§ Task goal: Please take the lines from the one holding "R112, R116). -/" through the one holding "match opcodeShape op with" in the data below and copy them exactly.

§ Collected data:

-- ==== Sys2Proof/Machine/Fetch.lean ====
section
/-! DEFINITION. Fetching an instruction through the bus (spec/40_step_and_addressing.md R110 to R112, R116). -/

namespace Sys2Proof.Machine

/-- The opcode byte at the pc, its look-up, and the operand bytes its format asks for, lower address first, each
an ordinary bus read that may raise (R111, R116). No operand byte is read for an opcode without an entry (R112).
The pc register still holds the opcode's address afterwards; the meaning moves it (log 28). -/
def fetch (s : State) : Run Instr :=
  (busRead s.pc s).andThen fun op s =>
    match opcodeShape op with
    | none => .stop (.raise (.unimplementedOpcode op)) s
    | some (.implied i) => .ok i s
    | some (.byte f) => (busRead (s.pc + 1#16) s).andThen fun d8 s => .ok (f d8) s
    | some (.word f) => (read16 (s.pc + 1#16) s).andThen fun a16 s => .ok (f a16) s

/-- The bytes `bs` stored at ascending addresses from `a` on, in the cells behind them. -/
def State.placeBytes : List Byte → Addr → State → State
  | [], _, s => s
  | b :: bs, a, s => State.placeBytes bs (a + 1#16) (s.setMem (s.mem.write (cellOf s.prgSize a) b))

/-- Whether storage stands behind the three bytes at `a`. -/
def storedThrough (a : Addr) : Bool :=
  (route a).stored && (route (a + 1#16)).stored && (route (a + 2#16)).stored

/-- `s` with the bytes `bs` where the next step fetches: at the pc; a machine whose pc has no storage behind it is
sent to 0x0000, and a halted machine is set running, since neither would fetch them. -/
def State.withInstructionBytes (bs : List Byte) (s : State) : State :=
  let at_ := if storedThrough s.pc then s.pc else 0x0000#16
  (State.placeBytes bs at_ (s.setPc at_)).setStatus .running

end Sys2Proof.Machine
end

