-- ==== Sys2Proof/Certificates/Slice0/Obligations.lean ====
section
/-! DEFINITION. The statements about the machine, for the provers. Each docstring names the rules of spec/ it rests
on; where a clause rests on a choice of the spec's (D<n>) or of the model's (log <n>), it says so. -/

open Sys2Proof Sys2Proof.Machine

/-! ### Encoding -/

/-- Decoding what is encoded gives the instruction back, with every operand at every value (30_encoding.md R90 to
R94, R98; the opcode bytes are the spec's choice D6, log 14). -/
def Obligations.DecodeUndoesEncode : Prop :=
  ∀ (i : Instr) (rest : List Byte), decode (encode i ++ rest) = .ok (i, rest)

/-- What decodes is the encoding of what it decodes to: each byte sequence has one meaning (30_encoding.md R94,
R95; D6, log 14). -/
def Obligations.DecodedBytesAreTheEncoding : Prop :=
  ∀ (bytes : List Byte) (i : Instr) (rest : List Byte),
    decode bytes = .ok (i, rest) → bytes = encode i ++ rest

/-- Words written out from the spec's encodings decode to the instructions they stand for (30_encoding.md R91, R96,
R99; D6, log 14). -/
def Obligations.SpecWordsDecode : Prop :=
  decode [0xA9, 0x10] = .ok (.ldaImm 0x10, []) ∧ decode [0xB6, 0x10] = .ok (.ldxZpY 0x10, []) ∧
  decode [0x9D, 0x34, 0x12] = .ok (.staAbsX 0x1234, []) ∧ decode [0x6C, 0x34, 0x12] = .ok (.jmpInd 0x1234, []) ∧
  decode [0x61, 0x20] = .ok (.adcIndX 0x20, []) ∧ decode [0x24, 0x10] = .ok (.bitZp 0x10, []) ∧
  decode [0xD0, 0xF0] = .ok (.bne 0xF0, []) ∧ decode [0x60] = .ok (.rts, []) ∧ decode [0x00] = .ok (.brk, [])

/-- The opcode bytes that decode are the 49 the spec registers, and the Instruction Table registers each once, for
a mnemonic that takes its mode (30_encoding.md R95 to R97; D6, log 14). -/
def Obligations.RegisteredOpcodesAreTheSpecs : Prop :=
  (∀ op : Byte, (opcodeShape op).isSome = true ↔ op ∈ registeredOpcodes) ∧
  (∀ op : Byte, op ∈ instructionTable.map Descriptor.opcode ↔ op ∈ registeredOpcodes) ∧
  wellFormedTable instructionTable = true

/-! ### The step -/

/-- A step runs the instruction whose bytes it fetches: `n` ordinary bus reads from the pc on, wherever the pc
points, then `exec` (40_step_and_addressing.md R110, R111, R116; that the instruction moves the pc is log 28). -/
def Obligations.StepRunsTheFetchedInstruction : Prop :=
  ∀ (s t : State) (n : Nat) (bytes : List Byte) (i : Instr), s.status = .running →
    readRun n s.pc s = .ok bytes t → decode bytes = .ok (i, []) → step s = exec i t

/-- When the stored bytes at the pc decode to an instruction, the step is exactly that instruction's
(40_step_and_addressing.md R110; 20_memory.md R74: the bytes are those stored at this moment). -/
def Obligations.StepRunsTheStoredInstruction : Prop :=
  ∀ (s : State) (bytes : List Byte) (i : Instr), s.status = .running →
    (∀ (j : Nat) (h : j < bytes.length), s.peek (s.pc + BitVec.ofNat 16 j) = some bytes[j]) →
    decode bytes = .ok (i, []) → step s = exec i s

/-- An opcode byte without an entry halts the machine, with the registers of the step's start; no operand byte is read
(60_exceptions.md R201, 40_step_and_addressing.md R112, 30_encoding.md R97). Which bytes have an entry is the spec's
choice D6, log 14; that the error carries the opcode D26, log 31; that the facade access of the opcode fetch stands in
the record D22, log 29. -/
def Obligations.UnregisteredOpcodeHalts : Prop :=
  ∀ (s t : State) (op : Byte), s.status = .running → busRead s.pc s = .ok op t → op ∉ registeredOpcodes →
    step s = .fault (.unimplementedOpcode op
      { s with gfxLog := t.gfxLog, draws := t.draws, status := .halted (.unimplementedOpcode op) })

/-- A fetch that raises halts the machine: the opcode read, the read of the first operand byte of a registered opcode
that has one, the read of the second. The error is that of the read, the registers and stored bytes are those of the
step's start, nothing is executed (40_step_and_addressing.md R111, R116, 60_exceptions.md R202 to R204). When a read
raises is BusReadRoutes. The registered bytes are the spec's choice D6, log 14; the wrap of the addresses D5, log 18;
that the facade accesses of the fetch stand in the record D22, log 29. -/
def Obligations.UnreadableFetchHalts : Prop :=
  ∀ (s t : State) (e : RuntimeError), s.status = .running →
    let halted : Outcome :=
      .fault (e.toFault { s with gfxLog := t.gfxLog, draws := t.draws, status := .halted e })
    (busRead s.pc s = .stop (.raise e) t → step s = halted) ∧
    ∀ d ∈ instructionTable, ∀ u : State, busRead s.pc s = .ok d.opcode u →
      (1 ≤ d.mode.operandBytes →
        busRead (BitVec.ofNat 16 (s.pc.toNat + 1)) u = .stop (.raise e) t → step s = halted) ∧
      (d.mode.operandBytes = 2 → ∀ (lo : Byte) (v : State),
        busRead (BitVec.ofNat 16 (s.pc.toNat + 1)) u = .ok lo v →
        busRead (BitVec.ofNat 16 (s.pc.toNat + 2)) v = .stop (.raise e) t → step s = halted)

/-- A halted machine takes no step: it stays as it is, with its error (10_state.md R45, 60_exceptions.md R205; that
it answers the same fault again is the model's choice, log 13). -/
def Obligations.HaltedMachineTakesNoStep : Prop :=
  ∀ (s : State) (e : RuntimeError), s.status = .halted e → step s = .fault (e.toFault s)

/-- An error leaves the registers and the stored bytes as at the failing step's start, the machine halted, and every
facade access of the earlier steps in the record (60_exceptions.md R204, R205; 00_scope.md R12; what "CPU state"
covers is the spec's choice D22, log 29). Which accesses of the failing step itself stand is said where each read or
write raises: UnreadableFetchHalts, UnregisteredOpcodeHalts, UnreadablePointerHalts, UnreadableOperandHalts,
StoresToGraphics, StoresToTheBulkTrigger. -/
def Obligations.ErrorKeepsRegistersAndMemory : Prop :=
  ∀ (s : State) (f : Fault), s.status = .running → step s = .fault f →
    f.post = { s with gfxLog := f.post.gfxLog, draws := f.post.draws, status := .halted f.error } ∧
    s.gfxLog <+: f.post.gfxLog

/-- Each error has the cause the spec gives it: an opcode without an entry; an address of the hole; a facade access
that failed, recorded last (60_exceptions.md R201 to R203). The registered bytes are the spec's choice D6, log 14; what
raises InvalidRegisterAccess D19, log 10, and that the failing access is recorded the model's, log 10; that the record
stands after the error D22, log 29; that the hole begins at 0x4021 and not at 0x4020 D18, log 23; that the errors carry
the opcode and the address D26, log 31. -/
def Obligations.ErrorsHaveTheSpecsCauses : Prop :=
  ∀ (s : State) (f : Fault), s.status = .running → step s = .fault f →
    (∀ op, f.error = .unimplementedOpcode op → op ∉ registeredOpcodes) ∧
    (∀ a, f.error = .invalidBusAddress a → 0x4021 ≤ a.toNat ∧ a.toNat < 0x6000) ∧
    (f.error = .invalidRegisterAccess →
      (∃ r, f.post.gfxLog.getLast? = some (.read r .invalidRegisterAccess)) ∨
        ∃ r v, f.post.gfxLog.getLast? = some (.write r v false))

/-- The model refuses no step but a write into the image window (20_memory.md R65, D15, log 12). -/
def Obligations.OnlyImageWritesAreRefused : Prop :=
  ∀ (s : State) (r : Refusal), step s = .refused r → ∃ a : Addr, r = .prgRomWrite a ∧ 0x8000 ≤ a.toNat

/-! ### Invariants and whole-machine rules -/

/-- Every step keeps the canonical form of the memory, and lists only cells that exist (10_state.md R37, R39, R40,
R41; the extent of IO is the spec's choice D18, log 23; the canonical form is the model's, log 2). -/
def Obligations.StepKeepsTheMemoryForm : Prop :=
  ∀ s t : State, s.wf = true → step s = .next t → t.wf = true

§ Solution to this problem:
/-! DEFINITION. Fetching an instruction through the bus (spec/40_step_and_addressing.md R110 to R112, R116). -/

namespace Sys2Proof.Machine

/-- The opcode byte at the pc, its look-up, and the operand bytes its format asks for, lower address first, each
an ordinary bus read that may raise (R111, R116). No operand byte is read for an opcode without an entry (R112).
The pc register still holds the opcode's address afterwards; the meaning moves it (log 28). -/
def fetch (s : State) : Run Instr :=
  (busRead s.pc s).andThen fun op s =>
    match opcodeShape op with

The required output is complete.